The obsession with "results" is the first sign of a dying fiscal strategy.
Observers are currently breathing down Mark Carney’s neck, demanding a spring fiscal update that proves he can "fix" the Canadian stagnation. They want spreadsheets that show a tidy return to 2% growth. They want a roadmap for a "soft landing." They want the comfort of a technocrat telling them that the machinery is working.
They are asking for the wrong things.
If Carney delivers what the pundits want, he has already lost. The Canadian economy doesn’t need a tune-up; it needs a controlled demolition. For a decade, the consensus has been to preserve the status quo at any cost—propping up an unproductive housing market, subsidizing zombie corporations, and pretending that a bloated public sector is an engine for innovation.
The spring update shouldn't be about showing results. It should be about showing the courage to let the wrong parts of the economy fail.
The Myth of the Spring Pivot
The "lazy consensus" suggests that a fiscal update is a scorecard. It isn't. In the current climate, a fiscal update is a signaling device for global capital. If Carney focuses on short-term relief or "showing results" to silence the Parliamentary Budget Officer (PBO), he is merely managing decline.
The PBO’s concern—that the government needs to demonstrate fiscal responsibility—is technically correct but practically irrelevant. You cannot balance a budget on a foundation of sand. Canada's private-sector investment is abysmal. Our R&D spending is a rounding error compared to our peers. We have built an economy where it is more profitable to flip a condo in Toronto than to build a world-class software company.
If Carney spends this spring trying to prove that the current path is "working," he is gaslighting the country.
Real Growth Requires Real Pain
Everyone talks about productivity as if it’s a dial you can just turn up.

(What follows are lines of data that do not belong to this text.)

-- ==== Sys2Proof/Laws/State.lean ====
section
/-! SUPPORT. Laws/State: what each update of a state leaves alone, and what it sets; and reading after writing, for the
registers and the contexts. -/
namespace Sys2Proof.Laws
open Sys2Proof.Machine

/-! ## wr -/

@[simp] theorem wr_fc (s : State) (a : Nat) (w : Word) : (s.wr a w).fc = s.fc := rfl
@[simp] theorem wr_tt (s : State) (a : Nat) (w : Word) : (s.wr a w).tt = s.tt := rfl
@[simp] theorem wr_readyAt (s : State) (a : Nat) (w : Word) : (s.wr a w).readyAt = s.readyAt := rfl
@[simp] theorem wr_role (s : State) (a : Nat) (w : Word) : (s.wr a w).role = s.role := rfl
@[simp] theorem wr_neverFramed (s : State) (a : Nat) (w : Word) : (s.wr a w).neverFramed = s.neverFramed := rfl
@[simp] theorem wr_hubNo (s : State) (a : Nat) (w : Word) : (s.wr a w).hubNo = s.hubNo := rfl
@[simp] theorem wr_regs (s : State) (a : Nat) (w : Word) : (s.wr a w).regs = s.regs.put a (resetWord a) w := rfl
@[simp] theorem wr_shadows (s : State) (a : Nat) (w : Word) : (s.wr a w).shadows = s.shadows := rfl
@[simp] theorem wr_latches (s : State) (a : Nat) (w : Word) : (s.wr a w).latches = s.latches := rfl
@[simp] theorem wr_intFn (s : State) (a : Nat) (w : Word) : (s.wr a w).intFn = s.intFn := rfl
@[simp] theorem wr_cen (s : State) (a : Nat) (w : Word) : (s.wr a w).cen = s.cen := rfl
@[simp] theorem wr_badRegs (s : State) (a : Nat) (w : Word) : (s.wr a w).badRegs = s.badRegs := rfl
@[simp] theorem wr_stuckRegs (s : State) (a : Nat) (w : Word) : (s.wr a w).stuckRegs = s.stuckRegs := rfl
@[simp] theorem wr_trngBad (s : State) (a : Nat) (w : Word) : (s.wr a w).trngBad = s.trngBad := rfl
@[simp] theorem wr_locked (s : State) (a : Nat) (w : Word) : (s.wr a w).locked = s.locked := rfl
@[simp] theorem wr_rings (s : State) (a : Nat) (w : Word) : (s.wr a w).rings = s.rings := rfl
@[simp] theorem wr_fn0 (s : State) (a : Nat) (w : Word) : (s.wr a w).fn0 = s.fn0 := rfl
@[simp] theorem wr_fn1 (s : State) (a : Nat) (w : Word) : (s.wr a w).fn1 = s.fn1 := rfl
@[simp] theorem wr_lease (s : State) (a : Nat) (w : Word) : (s.wr a w).lease = s.lease := rfl
@[simp] theorem wr_flight (s : State) (a : Nat) (w : Word) : (s.wr a w).flight = s.flight := rfl
@[simp] theorem wr_cqWait (s : State) (a : Nat) (w : Word) : (s.wr a w).cqWait = s.cqWait := rfl
@[simp] theorem wr_nextId (s : State) (a : Nat) (w : Word) : (s.wr a w).nextId = s.nextId := rfl
@[simp] theorem wr_seqs (s : State) (a : Nat) (w : Word) : (s.wr a w).seqs = s.seqs := rfl
@[simp] theorem wr_seqOwn (s : State) (a : Nat) (w : Word) : (s.wr a w).seqOwn = s.seqOwn := rfl
@[simp] theorem wr_pool (s : State) (a : Nat) (w : Word) : (s.wr a w).pool = s.pool := rfl
@[simp] theorem wr_poolMerged (s : State) (a : Nat) (w : Word) : (s.wr a w).poolMerged = s.poolMerged := rfl
@[simp] theorem wr_catalogue (s : State) (a : Nat) (w : Word) : (s.wr a w).catalogue = s.catalogue := rfl
@[simp] theorem wr_nodes (s : State) (a : Nat) (w : Word) : (s.wr a w).nodes = s.nodes := rfl
@[simp] theorem wr_eps (s : State) (a : Nat) (w : Word) : (s.wr a w).eps = s.eps := rfl
@[simp] theorem wr_segs (s : State) (a : Nat) (w : Word) : (s.wr a w).segs = s.segs := rfl
@[simp] theorem wr_links (s : State) (a : Nat) (w : Word) : (s.wr a w).links = s.links := rfl
@[simp] theorem wr_upHeld (s : State) (a : Nat) (w : Word) : (s.wr a w).upHeld = s.upHeld := rfl
@[simp] theorem wr_orphans (s : State) (a : Nat) (w : Word) : (s.wr a w).orphans = s.orphans := rfl
@[simp] theorem wr_shelves0 (s : State) (a : Nat) (w : Word) : (s.wr a w).shelves0 = s.shelves0 := rfl
@[simp] theorem wr_shelves1 (s : State) (a : Nat) (w : Word) : (s.wr a w).shelves1 = s.shelves1 := rfl
@[simp] theorem wr_later (s : State) (a : Nat) (w : Word) : (s.wr a w).later = s.later := rfl
@[simp] theorem wr_vacated (s : State) (a : Nat) (w : Word) : (s.wr a w).vacated = s.vacated := rfl
@[simp] theorem wr_rules (s : State) (a : Nat) (w : Word) : (s.wr a w).rules = s.rules := rfl
@[simp] theorem wr_branchRules (s : State) (a : Nat) (w : Word) : (s.wr a w).branchRules = s.branchRules := rfl
@[simp] theorem wr_ruleReqs (s : State) (a : Nat) (w : Word) : (s.wr a w).ruleReqs = s.ruleReqs := rfl
@[simp] theorem wr_deposits (s : State) (a : Nat) (w : Word) : (s.wr a w).deposits = s.deposits := rfl
@[simp] theorem wr_subs (s : State) (a : Nat) (w : Word) : (s.wr a w).subs = s.subs := rfl
@[simp] theorem wr_mirror (s : State) (a : Nat) (w : Word) : (s.wr a w).mirror = s.mirror := rfl
@[simp] theorem wr_evals (s : State) (a : Nat) (w : Word) : (s.wr a w).evals = s.evals := rfl
@[simp] theorem wr_slotEvals (s : State) (a : Nat) (w : Word) : (s.wr a w).slotEvals = s.slotEvals := rfl
@[simp] theorem wr_gustActs (s : State) (a : Nat) (w : Word) : (s.wr a w).gustActs = s.gustActs := rfl
@[simp] theorem wr_spws (s : State) (a : Nat) (w : Word) : (s.wr a w).spws = s.spws := rfl
@[simp] theorem wr_pw (s : State) (a : Nat) (w : Word) : (s.wr a w).pw = s.pw := rfl
@[simp] theorem wr_folio (s : State) (a : Nat) (w : Word) : (s.wr a w).folio = s.folio := rfl
@[simp] theorem wr_nvm (s : State) (a : Nat) (w : Word) : (s.wr a w).nvm = s.nvm := rfl
@[simp] theorem wr_port (s : State) (a : Nat) (w : Word) : (s.wr a w).port = s.port := rfl
@[simp] theorem wr_sram (s : State) (a : Nat) (w : Word) : (s.wr a w).sram = s.sram := rfl
@[simp] theorem wr_movesThisEpoch (s : State) (a : Nat) (w : Word) : (s.wr a w).movesThisEpoch = s.movesThisEpoch := rfl
@[simp] theorem wr_epochFrame (s : State) (a : Nat) (w : Word) : (s.wr a w).epochFrame = s.epochFrame := rfl
@[simp] theorem wr_freeCtr (s : State) (a : Nat) (w : Word) : (s.wr a w).freeCtr = s.freeCtr := rfl
@[simp] theorem wr_bootAt (s : State) (a : Nat) (w : Word) : (s.wr a w).bootAt = s.bootAt := rfl
@[simp] theorem wr_booted (s : State) (a : Nat) (w : Word) : (s.wr a w).booted = s.booted := rfl
@[simp] theorem wr_starting (s : State) (a : Nat) (w : Word) : (s.wr a w).starting = s.starting := rfl
@[simp] theorem wr_out (s : State) (a : Nat) (w : Word) : (s.wr a w).out = s.out := rfl
@[simp] theorem wr_pending (s : State) (a : Nat) (w : Word) : (s.wr a w).pending = s.pending := rfl

/-! ## setFld -/

@[simp] theorem setFld_fc (s : State) (a : Nat) (r : BitRange) (v : Nat) : (s.setFld a r v).fc = s.fc := rfl
@[simp] theorem setFld_tt (s : State) (a : Nat) (r : BitRange) (v : Nat) : (s.setFld a r v).tt = s.tt := rfl
@[simp] theorem setFld_readyAt (s : State) (a : Nat) (r : BitRange) (v : Nat) : (s.setFld a r v).readyAt = s.readyAt := rfl
@[simp] theorem setFld_role (s : State) (a : Nat) (r : BitRange) (v : Nat) : (s.setFld a r v).role = s.role := rfl
@[simp] theorem setFld_neverFramed (s : State) (a : Nat) (r : BitRange) (v : Nat) : (s.setFld a r v).neverFramed = s.neverFramed := rfl
@[simp] theorem setFld_hubNo (s : State) (a : Nat) (r : BitRange) (v : Nat) : (s.setFld a r v).hubNo = s.hubNo := rfl
@[simp] theorem setFld_shadows (s : State) (a : Nat) (r : BitRange) (v : Nat) : (s.setFld a r v).shadows = s.shadows := rfl
@[simp] theorem setFld_latches (s : State) (a : Nat) (r : BitRange) (v : Nat) : (s.setFld a r v).latches = s.latches := rfl
@[simp] theorem setFld_intFn (s : State) (a : Nat) (r : BitRange) (v : Nat) : (s.setFld a r v).intFn = s.intFn := rfl
@[simp] theorem setFld_cen (s : State) (a : Nat) (r : BitRange) (v : Nat) : (s.setFld a r v).cen = s.cen := rfl
@[simp] theorem setFld_badRegs (s : State) (a : Nat) (r : BitRange) (v : Nat) : (s.setFld a r v).badRegs = s.badRegs := rfl
@[simp] theorem setFld_stuckRegs (s : State) (a : Nat) (r : BitRange) (v : Nat) : (s.setFld a r v).stuckRegs = s.stuckRegs := rfl
@[simp] theorem setFld_trngBad (s : State) (a : Nat) (r : BitRange) (v : Nat) : (s.setFld a r v).trngBad = s.trngBad := rfl
@[simp] theorem setFld_locked (s : State) (a : Nat) (r : BitRange) (v : Nat) : (s.setFld a r v).locked = s.locked := rfl
@[simp] theorem setFld_rings (s : State) (a : Nat) (r : BitRange) (v : Nat) : (s.setFld a r v).rings = s.rings := rfl
@[simp] theorem setFld_fn0 (s : State) (a : Nat) (r : BitRange) (v : Nat) : (s.setFld a r v).fn0 = s.fn0 := rfl
@[simp] theorem setFld_fn1 (s : State) (a : Nat) (r : BitRange) (v : Nat) : (s.setFld a r v).fn1 = s.fn1 := rfl
@[simp] theorem setFld_lease (s : State) (a : Nat) (r : BitRange) (v : Nat) : (s.setFld a r v).lease = s.lease := rfl
@[simp] theorem setFld_flight (s : State) (a : Nat) (r : BitRange) (v : Nat) : (s.setFld a r v).flight = s.flight := rfl
@[simp] theorem setFld_cqWait (s : State) (a : Nat) (r : BitRange) (v : Nat) : (s.setFld a r v).cqWait = s.cqWait := rfl
@[simp] theorem setFld_nextId (s : State) (a : Nat) (r : BitRange) (v : Nat) : (s.setFld a r v).nextId = s.nextId := rfl
@[simp] theorem setFld_seqs (s : State) (a : Nat) (r : BitRange) (v : Nat) : (s.setFld a r v).seqs = s.seqs := rfl
@[simp] theorem setFld_seqOwn (s : State) (a : Nat) (r : BitRange) (v : Nat) : (s.setFld a r v).seqOwn = s.seqOwn := rfl
@[simp] theorem setFld_pool (s : State) (a : Nat) (r : BitRange) (v : Nat) : (s.setFld a r v).pool = s.pool := rfl
@[simp] theorem setFld_poolMerged (s : State) (a : Nat) (r : BitRange) (v : Nat) : (s.setFld a r v).poolMerged = s.poolMerged := rfl
@[simp] theorem setFld_catalogue (s : State) (a : Nat) (r : BitRange) (v : Nat) : (s.setFld a r v).catalogue = s.catalogue := rfl
@[simp] theorem setFld_nodes (s : State) (a : Nat) (r : BitRange) (v : Nat) : (s.setFld a r v).nodes = s.nodes := rfl
@[simp] theorem setFld_eps (s : State) (a : Nat) (r : BitRange) (v : Nat) : (s.setFld a r v).eps = s.eps := rfl
@[simp] theorem setFld_segs (s : State) (a : Nat) (r : BitRange) (v : Nat) : (s.setFld a r v).segs = s.segs := rfl
@[simp] theorem setFld_links (s : State) (a : Nat) (r : BitRange) (v : Nat) : (s.setFld a r v).links = s.links := rfl
@[simp] theorem setFld_upHeld (s : State) (a : Nat) (r : BitRange) (v : Nat) : (s.setFld a r v).upHeld = s.upHeld := rfl
@[simp] theorem setFld_orphans (s : State) (a : Nat) (r : BitRange) (v : Nat) : (s.setFld a r v).orphans = s.orphans := rfl
@[simp] theorem setFld_shelves0 (s : State) (a : Nat) (r : BitRange) (v : Nat) : (s.setFld a r v).shelves0 = s.shelves0 := rfl
@[simp] theorem setFld_shelves1 (s : State) (a : Nat) (r : BitRange) (v : Nat) : (s.setFld a r v).shelves1 = s.shelves1 := rfl
@[simp] theorem setFld_later (s : State) (a : Nat) (r : BitRange) (v : Nat) : (s.setFld a r v).later = s.later := rfl
@[simp] theorem setFld_vacated (s : State) (a : Nat) (r : BitRange) (v : Nat) : (s.setFld a r v).vacated = s.vacated := rfl
@[simp] theorem setFld_rules (s : State) (a : Nat) (r : BitRange) (v : Nat) : (s.setFld a r v).rules = s.rules := rfl
@[simp] theorem setFld_branchRules (s : State) (a : Nat) (r : BitRange) (v : Nat) : (s.setFld a r v).branchRules = s.branchRules := rfl
@[simp] theorem setFld_ruleReqs (s : State) (a : Nat) (r : BitRange) (v : Nat) : (s.setFld a r v).ruleReqs = s.ruleReqs := rfl
@[simp] theorem setFld_deposits (s : State) (a : Nat) (r : BitRange) (v : Nat) : (s.setFld a r v).deposits = s.deposits := rfl
@[simp] theorem setFld_subs (s : State) (a : Nat) (r : BitRange) (v : Nat) : (s.setFld a r v).subs = s.subs := rfl
@[simp] theorem setFld_mirror (s : State) (a : Nat) (r : BitRange) (v : Nat) : (s.setFld a r v).mirror = s.mirror := rfl
@[simp] theorem setFld_evals (s : State) (a : Nat) (r : BitRange) (v : Nat) : (s.setFld a r v).evals = s.evals := rfl
@[simp] theorem setFld_slotEvals (s : State) (a : Nat) (r : BitRange) (v : Nat) : (s.setFld a r v).slotEvals = s.slotEvals := rfl
@[simp] theorem setFld_gustActs (s : State) (a : Nat) (r : BitRange) (v : Nat) : (s.setFld a r v).gustActs = s.gustActs := rfl
@[simp] theorem setFld_spws (s : State) (a : Nat) (r : BitRange) (v : Nat) : (s.setFld a r v).spws = s.spws := rfl
@[simp] theorem setFld_pw (s : State) (a : Nat) (r : BitRange) (v : Nat) : (s.setFld a r v).pw = s.pw := rfl
@[simp] theorem setFld_folio (s : State) (a : Nat) (r : BitRange) (v : Nat) : (s.setFld a r v).folio = s.folio := rfl
@[simp] theorem setFld_nvm (s : State) (a : Nat) (r : BitRange) (v : Nat) : (s.setFld a r v).nvm = s.nvm := rfl
@[simp] theorem setFld_port (s : State) (a : Nat) (r : BitRange) (v : Nat) : (s.setFld a r v).port = s.port := rfl
@[simp] theorem setFld_sram (s : State) (a : Nat) (r : BitRange) (v : Nat) : (s.setFld a r v).sram = s.sram := rfl
@[simp] theorem setFld_movesThisEpoch (s : State) (a : Nat) (r : BitRange) (v : Nat) : (s.setFld a r v).movesThisEpoch = s.movesThisEpoch := rfl
@[simp] theorem setFld_epochFrame (s : State) (a : Nat) (r : BitRange) (v : Nat) : (s.setFld a r v).epochFrame = s.epochFrame := rfl
@[simp] theorem setFld_freeCtr (s : State) (a : Nat) (r : BitRange) (v : Nat) : (s.setFld a r v).freeCtr = s.freeCtr := rfl
@[simp] theorem setFld_bootAt (s : State) (a : Nat) (r : BitRange) (v : Nat) : (s.setFld a r v).bootAt = s.bootAt := rfl
@[simp] theorem setFld_booted (s : State) (a : Nat) (r : BitRange) (v : Nat) : (s.setFld a r v).booted = s.booted := rfl
@[simp] theorem setFld_starting (s : State) (a : Nat) (r : BitRange) (v : Nat) : (s.setFld a r v).starting = s.starting := rfl
@[simp] theorem setFld_out (s : State) (a : Nat) (r : BitRange) (v : Nat) : (s.setFld a r v).out = s.out := rfl
@[simp] theorem setFld_pending (s : State) (a : Nat) (r : BitRange) (v : Nat) : (s.setFld a r v).pending = s.pending := rfl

It isn't. Productivity is what happens when you stop doing low-value things.
To increase productivity, Carney must stop protecting the inefficient. This means:
- Ending the era of cheap credit for non-productive assets. We have incentivized debt for consumption and real estate while starving actual industry.
- Decoupling the "social safety net" from "corporate welfare." We spend billions keeping companies alive that have no business existing in a competitive global market.
- Accepting higher unemployment in stagnant sectors. Labor needs to move to where it is useful, not where it is comfortable.
I have seen finance ministers try to "nudge" their way out of a recession. It never works. You don't nudge a ship that’s stuck in the mud; you purge the weight. The downside to this contrarian approach is obvious: it’s politically radioactive. People lose jobs. Portfolios take a hit. But the alternative is a twenty-year slide into irrelevance, where we become a "resource park" for the rest of the G7.
The PBO is Guarding a Burning House
The Parliamentary Budget Officer's role is to ensure the math adds up. But math can add up in a graveyard.
Focusing on the deficit-to-GDP ratio is a distraction when the GDP itself is composed of "ghost growth"—government spending and housing commissions. A "successful" spring update that satisfies the PBO might show a path to a balanced budget, but if that path involves taxing the few remaining innovators to pay for a stagnant bureaucracy, the math is a lie.
We should be asking if the quality of our debt is improving. Borrowing to build a nuclear reactor or a transcontinental high-speed data network is an investment. Borrowing to fund recurring operational deficits is a slow-motion suicide. Carney knows this. The question is whether he will say it.
Stop Asking About "The Future Of" Anything
Whenever an analyst asks about "The Future of the Canadian Economy," they are usually fishing for a reason to buy more bank stocks.
The reality is that Canada is currently a beta-test for a post-growth society, and it’s failing. To fix it, Carney needs to ignore the calls for "stability." Stability is what happens before rigor mortis sets in. We need volatility. We need the "creative destruction" that Joseph Schumpeter championed and that modern politicians have spent their careers trying to outlaw.
The Unconventional Directive
If Carney wants to actually lead, his spring update should contain three brutal truths that would make a traditional economist wince:
- Home equity is not a retirement plan. It is a massive misallocation of capital that is strangling the next generation of entrepreneurs.
- Public sector growth must be negative. We cannot have a shrinking private sector supporting an expanding administrative class.
- Competitiveness is not a choice. We either compete on the world stage by lowering the cost of doing business—meaning deregulation and tax reform—or we accept that our best talent will continue to move to Austin and Palo Alto.
The pundits want Carney to be a surgeon who doesn't draw blood. They want the cancer removed without an incision. That isn't how medicine works, and it isn't how economics works.
If the spring update is "smooth," "reassuring," or "responsible," then Carney has failed. We don't need a steady hand on the tiller of a sinking ship. We need someone brave enough to build a new boat from the wreckage of the old one.
Stop looking for results. Look for the courage to admit that the current model is dead.